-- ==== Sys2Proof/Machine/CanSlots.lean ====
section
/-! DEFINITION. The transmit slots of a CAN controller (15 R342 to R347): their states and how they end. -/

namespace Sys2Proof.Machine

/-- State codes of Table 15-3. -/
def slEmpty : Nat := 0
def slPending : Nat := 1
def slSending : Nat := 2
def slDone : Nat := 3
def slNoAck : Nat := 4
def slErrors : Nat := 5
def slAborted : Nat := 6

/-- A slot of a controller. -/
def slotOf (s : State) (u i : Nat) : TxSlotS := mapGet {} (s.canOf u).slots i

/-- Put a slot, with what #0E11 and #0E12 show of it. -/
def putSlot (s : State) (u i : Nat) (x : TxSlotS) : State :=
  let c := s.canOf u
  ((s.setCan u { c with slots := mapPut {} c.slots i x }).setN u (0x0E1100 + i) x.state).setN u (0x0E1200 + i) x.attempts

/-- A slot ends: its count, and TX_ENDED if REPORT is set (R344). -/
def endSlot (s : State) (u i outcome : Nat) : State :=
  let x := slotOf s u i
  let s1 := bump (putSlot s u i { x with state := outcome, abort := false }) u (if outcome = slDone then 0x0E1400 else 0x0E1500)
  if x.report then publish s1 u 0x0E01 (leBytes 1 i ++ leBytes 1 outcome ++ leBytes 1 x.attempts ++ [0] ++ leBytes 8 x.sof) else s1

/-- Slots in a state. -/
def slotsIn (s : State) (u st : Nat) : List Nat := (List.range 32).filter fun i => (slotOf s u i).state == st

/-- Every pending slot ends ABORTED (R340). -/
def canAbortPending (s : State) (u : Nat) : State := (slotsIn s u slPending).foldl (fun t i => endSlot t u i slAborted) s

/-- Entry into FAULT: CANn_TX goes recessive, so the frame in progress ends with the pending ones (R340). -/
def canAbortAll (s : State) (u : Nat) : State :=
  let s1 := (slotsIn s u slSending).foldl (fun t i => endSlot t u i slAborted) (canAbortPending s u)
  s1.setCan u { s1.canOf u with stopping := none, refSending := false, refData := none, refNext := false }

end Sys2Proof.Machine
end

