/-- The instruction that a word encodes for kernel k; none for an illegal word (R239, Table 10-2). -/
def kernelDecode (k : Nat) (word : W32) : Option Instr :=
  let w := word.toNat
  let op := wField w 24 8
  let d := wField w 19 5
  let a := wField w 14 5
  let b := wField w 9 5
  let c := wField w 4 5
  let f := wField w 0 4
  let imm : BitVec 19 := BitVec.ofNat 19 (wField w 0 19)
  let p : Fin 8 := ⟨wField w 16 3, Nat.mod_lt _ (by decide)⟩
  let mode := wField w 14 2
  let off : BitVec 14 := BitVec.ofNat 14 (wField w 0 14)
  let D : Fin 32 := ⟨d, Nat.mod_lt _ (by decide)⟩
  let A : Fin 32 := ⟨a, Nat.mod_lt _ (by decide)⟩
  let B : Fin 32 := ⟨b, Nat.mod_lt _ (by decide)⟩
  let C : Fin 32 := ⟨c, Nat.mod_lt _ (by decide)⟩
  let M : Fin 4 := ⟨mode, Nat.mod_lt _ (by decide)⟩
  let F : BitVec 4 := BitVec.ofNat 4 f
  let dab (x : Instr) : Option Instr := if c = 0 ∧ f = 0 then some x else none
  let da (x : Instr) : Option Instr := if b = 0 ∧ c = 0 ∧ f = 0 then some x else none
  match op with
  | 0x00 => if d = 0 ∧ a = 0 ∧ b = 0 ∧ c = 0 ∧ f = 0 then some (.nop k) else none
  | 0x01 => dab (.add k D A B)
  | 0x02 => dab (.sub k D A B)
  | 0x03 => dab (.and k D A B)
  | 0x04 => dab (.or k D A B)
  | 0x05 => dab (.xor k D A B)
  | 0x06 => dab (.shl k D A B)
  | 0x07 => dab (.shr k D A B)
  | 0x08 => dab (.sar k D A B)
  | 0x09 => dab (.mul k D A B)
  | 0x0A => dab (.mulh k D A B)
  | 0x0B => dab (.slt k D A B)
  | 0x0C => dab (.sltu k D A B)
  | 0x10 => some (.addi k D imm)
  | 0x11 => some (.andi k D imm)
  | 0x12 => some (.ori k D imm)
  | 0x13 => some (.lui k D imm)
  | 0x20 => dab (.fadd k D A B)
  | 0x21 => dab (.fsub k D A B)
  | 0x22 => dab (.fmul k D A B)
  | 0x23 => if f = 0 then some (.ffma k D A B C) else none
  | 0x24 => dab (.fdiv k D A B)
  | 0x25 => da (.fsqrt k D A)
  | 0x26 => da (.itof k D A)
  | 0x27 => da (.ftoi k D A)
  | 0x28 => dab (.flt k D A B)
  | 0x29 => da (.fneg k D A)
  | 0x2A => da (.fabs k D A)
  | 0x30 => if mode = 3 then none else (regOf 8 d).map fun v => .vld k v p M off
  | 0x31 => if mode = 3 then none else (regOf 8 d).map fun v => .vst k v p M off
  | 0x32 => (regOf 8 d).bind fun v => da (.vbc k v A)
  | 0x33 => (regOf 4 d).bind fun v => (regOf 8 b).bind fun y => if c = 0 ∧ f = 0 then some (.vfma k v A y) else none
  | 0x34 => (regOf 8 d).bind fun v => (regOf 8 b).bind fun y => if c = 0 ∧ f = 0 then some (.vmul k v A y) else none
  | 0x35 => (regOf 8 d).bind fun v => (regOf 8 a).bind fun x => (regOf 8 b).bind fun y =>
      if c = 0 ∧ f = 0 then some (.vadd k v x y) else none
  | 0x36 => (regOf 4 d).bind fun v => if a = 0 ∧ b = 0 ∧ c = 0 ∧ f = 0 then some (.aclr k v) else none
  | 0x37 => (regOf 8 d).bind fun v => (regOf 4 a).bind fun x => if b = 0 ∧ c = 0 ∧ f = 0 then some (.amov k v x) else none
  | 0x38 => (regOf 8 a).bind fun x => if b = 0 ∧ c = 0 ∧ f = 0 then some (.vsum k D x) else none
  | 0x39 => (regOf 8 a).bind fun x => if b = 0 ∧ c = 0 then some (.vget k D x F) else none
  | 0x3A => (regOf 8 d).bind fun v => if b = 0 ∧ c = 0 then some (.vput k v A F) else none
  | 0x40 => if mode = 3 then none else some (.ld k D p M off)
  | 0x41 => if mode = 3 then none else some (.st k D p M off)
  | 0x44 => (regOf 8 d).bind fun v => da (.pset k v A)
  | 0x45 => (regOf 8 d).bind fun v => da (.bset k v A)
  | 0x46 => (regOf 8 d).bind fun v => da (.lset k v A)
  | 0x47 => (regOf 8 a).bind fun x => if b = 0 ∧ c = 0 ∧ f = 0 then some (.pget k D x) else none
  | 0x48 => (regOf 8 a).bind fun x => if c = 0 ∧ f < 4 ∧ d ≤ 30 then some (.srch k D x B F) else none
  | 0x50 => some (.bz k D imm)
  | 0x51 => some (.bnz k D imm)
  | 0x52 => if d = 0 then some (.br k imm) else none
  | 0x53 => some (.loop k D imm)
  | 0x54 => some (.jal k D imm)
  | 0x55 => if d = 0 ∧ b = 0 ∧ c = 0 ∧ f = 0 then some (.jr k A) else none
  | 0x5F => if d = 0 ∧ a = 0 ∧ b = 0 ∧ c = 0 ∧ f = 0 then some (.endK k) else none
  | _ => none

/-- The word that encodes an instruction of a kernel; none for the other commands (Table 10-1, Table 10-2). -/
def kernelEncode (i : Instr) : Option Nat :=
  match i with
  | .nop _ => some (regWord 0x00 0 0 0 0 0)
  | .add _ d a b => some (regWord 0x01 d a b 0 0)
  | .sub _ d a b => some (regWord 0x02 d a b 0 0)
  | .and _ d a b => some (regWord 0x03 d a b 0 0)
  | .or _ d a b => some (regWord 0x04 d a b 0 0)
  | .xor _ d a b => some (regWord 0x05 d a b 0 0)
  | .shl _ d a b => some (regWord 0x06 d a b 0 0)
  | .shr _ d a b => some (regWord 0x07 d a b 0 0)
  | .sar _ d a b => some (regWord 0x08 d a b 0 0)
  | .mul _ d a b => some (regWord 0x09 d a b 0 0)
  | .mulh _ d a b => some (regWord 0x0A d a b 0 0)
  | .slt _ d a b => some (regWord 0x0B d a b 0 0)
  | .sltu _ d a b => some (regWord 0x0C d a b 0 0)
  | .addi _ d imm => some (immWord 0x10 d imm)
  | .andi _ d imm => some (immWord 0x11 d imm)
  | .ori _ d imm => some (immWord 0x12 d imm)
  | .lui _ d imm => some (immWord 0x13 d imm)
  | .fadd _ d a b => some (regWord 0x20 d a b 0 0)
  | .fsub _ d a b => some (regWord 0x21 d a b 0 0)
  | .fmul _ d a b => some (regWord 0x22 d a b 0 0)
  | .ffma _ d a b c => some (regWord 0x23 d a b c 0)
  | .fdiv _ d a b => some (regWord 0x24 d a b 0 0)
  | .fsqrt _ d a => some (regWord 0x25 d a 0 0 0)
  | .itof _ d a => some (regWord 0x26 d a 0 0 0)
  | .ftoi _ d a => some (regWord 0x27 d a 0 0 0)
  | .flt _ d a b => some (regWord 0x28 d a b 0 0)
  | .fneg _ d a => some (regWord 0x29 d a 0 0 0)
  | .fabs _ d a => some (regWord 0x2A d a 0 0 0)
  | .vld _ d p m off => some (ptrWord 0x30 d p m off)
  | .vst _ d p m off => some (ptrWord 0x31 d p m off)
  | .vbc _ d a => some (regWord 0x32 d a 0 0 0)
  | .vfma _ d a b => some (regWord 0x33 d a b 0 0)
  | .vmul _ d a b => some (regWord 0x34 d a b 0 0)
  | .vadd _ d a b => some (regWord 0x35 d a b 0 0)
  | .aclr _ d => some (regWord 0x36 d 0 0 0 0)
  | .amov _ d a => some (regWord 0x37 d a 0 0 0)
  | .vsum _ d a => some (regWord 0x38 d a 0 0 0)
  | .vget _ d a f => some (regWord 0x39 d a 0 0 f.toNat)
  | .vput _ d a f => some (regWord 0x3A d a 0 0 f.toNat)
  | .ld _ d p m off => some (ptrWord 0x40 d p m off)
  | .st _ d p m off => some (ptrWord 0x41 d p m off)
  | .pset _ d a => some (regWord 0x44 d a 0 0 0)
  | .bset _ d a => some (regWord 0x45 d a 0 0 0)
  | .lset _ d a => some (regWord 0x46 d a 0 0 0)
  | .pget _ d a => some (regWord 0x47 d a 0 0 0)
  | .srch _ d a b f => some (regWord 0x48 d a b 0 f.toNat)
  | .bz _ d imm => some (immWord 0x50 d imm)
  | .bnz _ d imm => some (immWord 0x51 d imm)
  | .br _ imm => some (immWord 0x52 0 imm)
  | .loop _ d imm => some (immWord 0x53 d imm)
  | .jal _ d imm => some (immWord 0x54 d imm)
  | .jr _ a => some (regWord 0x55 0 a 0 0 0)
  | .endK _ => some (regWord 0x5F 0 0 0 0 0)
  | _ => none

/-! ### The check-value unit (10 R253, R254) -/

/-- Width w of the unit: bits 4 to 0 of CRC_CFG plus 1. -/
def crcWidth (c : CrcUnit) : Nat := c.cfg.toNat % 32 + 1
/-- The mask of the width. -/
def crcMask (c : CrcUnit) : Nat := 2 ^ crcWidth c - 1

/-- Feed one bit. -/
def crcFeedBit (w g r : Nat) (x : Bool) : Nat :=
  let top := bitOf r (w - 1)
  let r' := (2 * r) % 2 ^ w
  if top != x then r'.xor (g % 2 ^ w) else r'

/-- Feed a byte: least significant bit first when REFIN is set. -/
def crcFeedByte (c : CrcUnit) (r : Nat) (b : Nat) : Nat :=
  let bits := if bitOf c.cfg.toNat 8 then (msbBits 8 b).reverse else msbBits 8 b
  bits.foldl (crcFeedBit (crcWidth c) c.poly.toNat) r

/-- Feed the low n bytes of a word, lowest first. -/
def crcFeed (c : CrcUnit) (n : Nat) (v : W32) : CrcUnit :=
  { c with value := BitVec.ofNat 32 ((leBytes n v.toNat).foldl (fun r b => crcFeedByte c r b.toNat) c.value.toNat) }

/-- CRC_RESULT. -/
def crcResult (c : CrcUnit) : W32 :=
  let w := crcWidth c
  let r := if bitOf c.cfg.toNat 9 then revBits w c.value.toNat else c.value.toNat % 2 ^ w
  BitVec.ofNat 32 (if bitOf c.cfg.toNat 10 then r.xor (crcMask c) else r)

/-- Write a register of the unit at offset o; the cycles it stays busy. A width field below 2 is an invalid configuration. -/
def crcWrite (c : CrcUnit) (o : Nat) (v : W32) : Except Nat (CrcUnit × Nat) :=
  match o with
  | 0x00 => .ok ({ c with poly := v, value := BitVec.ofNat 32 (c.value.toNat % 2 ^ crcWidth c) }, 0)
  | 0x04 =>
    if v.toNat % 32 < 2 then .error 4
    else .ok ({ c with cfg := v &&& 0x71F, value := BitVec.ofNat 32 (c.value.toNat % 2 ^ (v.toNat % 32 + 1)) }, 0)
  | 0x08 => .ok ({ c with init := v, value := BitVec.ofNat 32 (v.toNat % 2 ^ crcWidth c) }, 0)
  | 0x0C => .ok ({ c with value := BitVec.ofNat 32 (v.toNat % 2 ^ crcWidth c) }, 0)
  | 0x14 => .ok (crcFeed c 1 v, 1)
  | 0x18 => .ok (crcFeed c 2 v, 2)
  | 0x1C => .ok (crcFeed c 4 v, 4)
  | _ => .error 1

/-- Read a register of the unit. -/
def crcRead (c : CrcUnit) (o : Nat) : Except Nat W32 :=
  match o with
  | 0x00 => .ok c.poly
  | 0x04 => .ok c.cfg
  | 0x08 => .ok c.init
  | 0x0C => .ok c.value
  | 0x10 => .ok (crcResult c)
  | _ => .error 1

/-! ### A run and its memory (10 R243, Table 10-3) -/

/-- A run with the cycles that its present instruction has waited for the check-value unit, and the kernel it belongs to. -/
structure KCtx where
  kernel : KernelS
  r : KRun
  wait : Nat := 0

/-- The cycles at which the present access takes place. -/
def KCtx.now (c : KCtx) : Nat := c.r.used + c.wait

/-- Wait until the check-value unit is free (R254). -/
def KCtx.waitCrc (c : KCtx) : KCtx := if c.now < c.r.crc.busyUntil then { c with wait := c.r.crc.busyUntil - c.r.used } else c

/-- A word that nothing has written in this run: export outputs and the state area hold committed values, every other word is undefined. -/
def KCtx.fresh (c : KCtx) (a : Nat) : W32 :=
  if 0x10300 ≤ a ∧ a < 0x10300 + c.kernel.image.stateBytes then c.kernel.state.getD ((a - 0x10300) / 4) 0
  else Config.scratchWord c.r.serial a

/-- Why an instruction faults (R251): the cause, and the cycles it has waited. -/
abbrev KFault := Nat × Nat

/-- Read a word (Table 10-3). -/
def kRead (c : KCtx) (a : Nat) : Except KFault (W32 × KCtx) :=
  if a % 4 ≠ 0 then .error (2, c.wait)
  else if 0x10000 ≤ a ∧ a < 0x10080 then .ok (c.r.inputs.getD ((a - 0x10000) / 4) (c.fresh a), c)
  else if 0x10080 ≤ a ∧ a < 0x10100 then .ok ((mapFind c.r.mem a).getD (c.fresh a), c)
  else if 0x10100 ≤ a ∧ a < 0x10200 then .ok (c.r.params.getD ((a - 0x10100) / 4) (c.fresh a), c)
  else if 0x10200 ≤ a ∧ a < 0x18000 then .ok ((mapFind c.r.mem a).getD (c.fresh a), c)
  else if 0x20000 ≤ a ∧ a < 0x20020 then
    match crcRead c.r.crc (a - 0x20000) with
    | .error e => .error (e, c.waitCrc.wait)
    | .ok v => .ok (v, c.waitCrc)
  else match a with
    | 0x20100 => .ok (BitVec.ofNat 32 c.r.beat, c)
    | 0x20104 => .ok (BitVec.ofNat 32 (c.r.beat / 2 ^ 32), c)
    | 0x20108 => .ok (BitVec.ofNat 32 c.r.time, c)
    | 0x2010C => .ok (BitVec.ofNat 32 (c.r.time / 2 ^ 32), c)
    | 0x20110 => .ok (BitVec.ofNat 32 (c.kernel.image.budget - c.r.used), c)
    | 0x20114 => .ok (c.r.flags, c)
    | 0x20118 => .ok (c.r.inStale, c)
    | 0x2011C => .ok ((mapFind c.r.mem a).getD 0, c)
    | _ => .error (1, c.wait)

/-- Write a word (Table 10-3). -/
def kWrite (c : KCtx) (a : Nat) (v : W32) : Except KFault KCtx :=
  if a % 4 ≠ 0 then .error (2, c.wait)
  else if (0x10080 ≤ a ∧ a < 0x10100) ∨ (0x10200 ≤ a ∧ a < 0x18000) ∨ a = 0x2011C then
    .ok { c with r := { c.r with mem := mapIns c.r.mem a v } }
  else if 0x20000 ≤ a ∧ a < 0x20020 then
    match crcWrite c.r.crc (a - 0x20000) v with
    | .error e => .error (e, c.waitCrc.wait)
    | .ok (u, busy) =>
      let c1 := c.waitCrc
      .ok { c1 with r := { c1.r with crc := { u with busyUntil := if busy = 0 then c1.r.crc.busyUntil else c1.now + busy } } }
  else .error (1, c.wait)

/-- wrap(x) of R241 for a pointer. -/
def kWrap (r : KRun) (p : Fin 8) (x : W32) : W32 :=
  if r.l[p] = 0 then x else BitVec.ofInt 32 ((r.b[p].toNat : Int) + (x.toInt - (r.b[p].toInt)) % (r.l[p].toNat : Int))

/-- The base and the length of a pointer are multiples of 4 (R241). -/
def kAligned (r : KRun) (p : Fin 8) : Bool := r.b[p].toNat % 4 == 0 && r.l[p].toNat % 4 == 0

* [EXERCISE DESCRIPTION]: Copy every line in the records above that contains the word "lset".

* [ANSWER BOX]:
  | 0x46 => (regOf 8 d).bind fun v => da (.lset k v A)
  | .lset _ d a => some (regWord 0x46 d a 0 0 0)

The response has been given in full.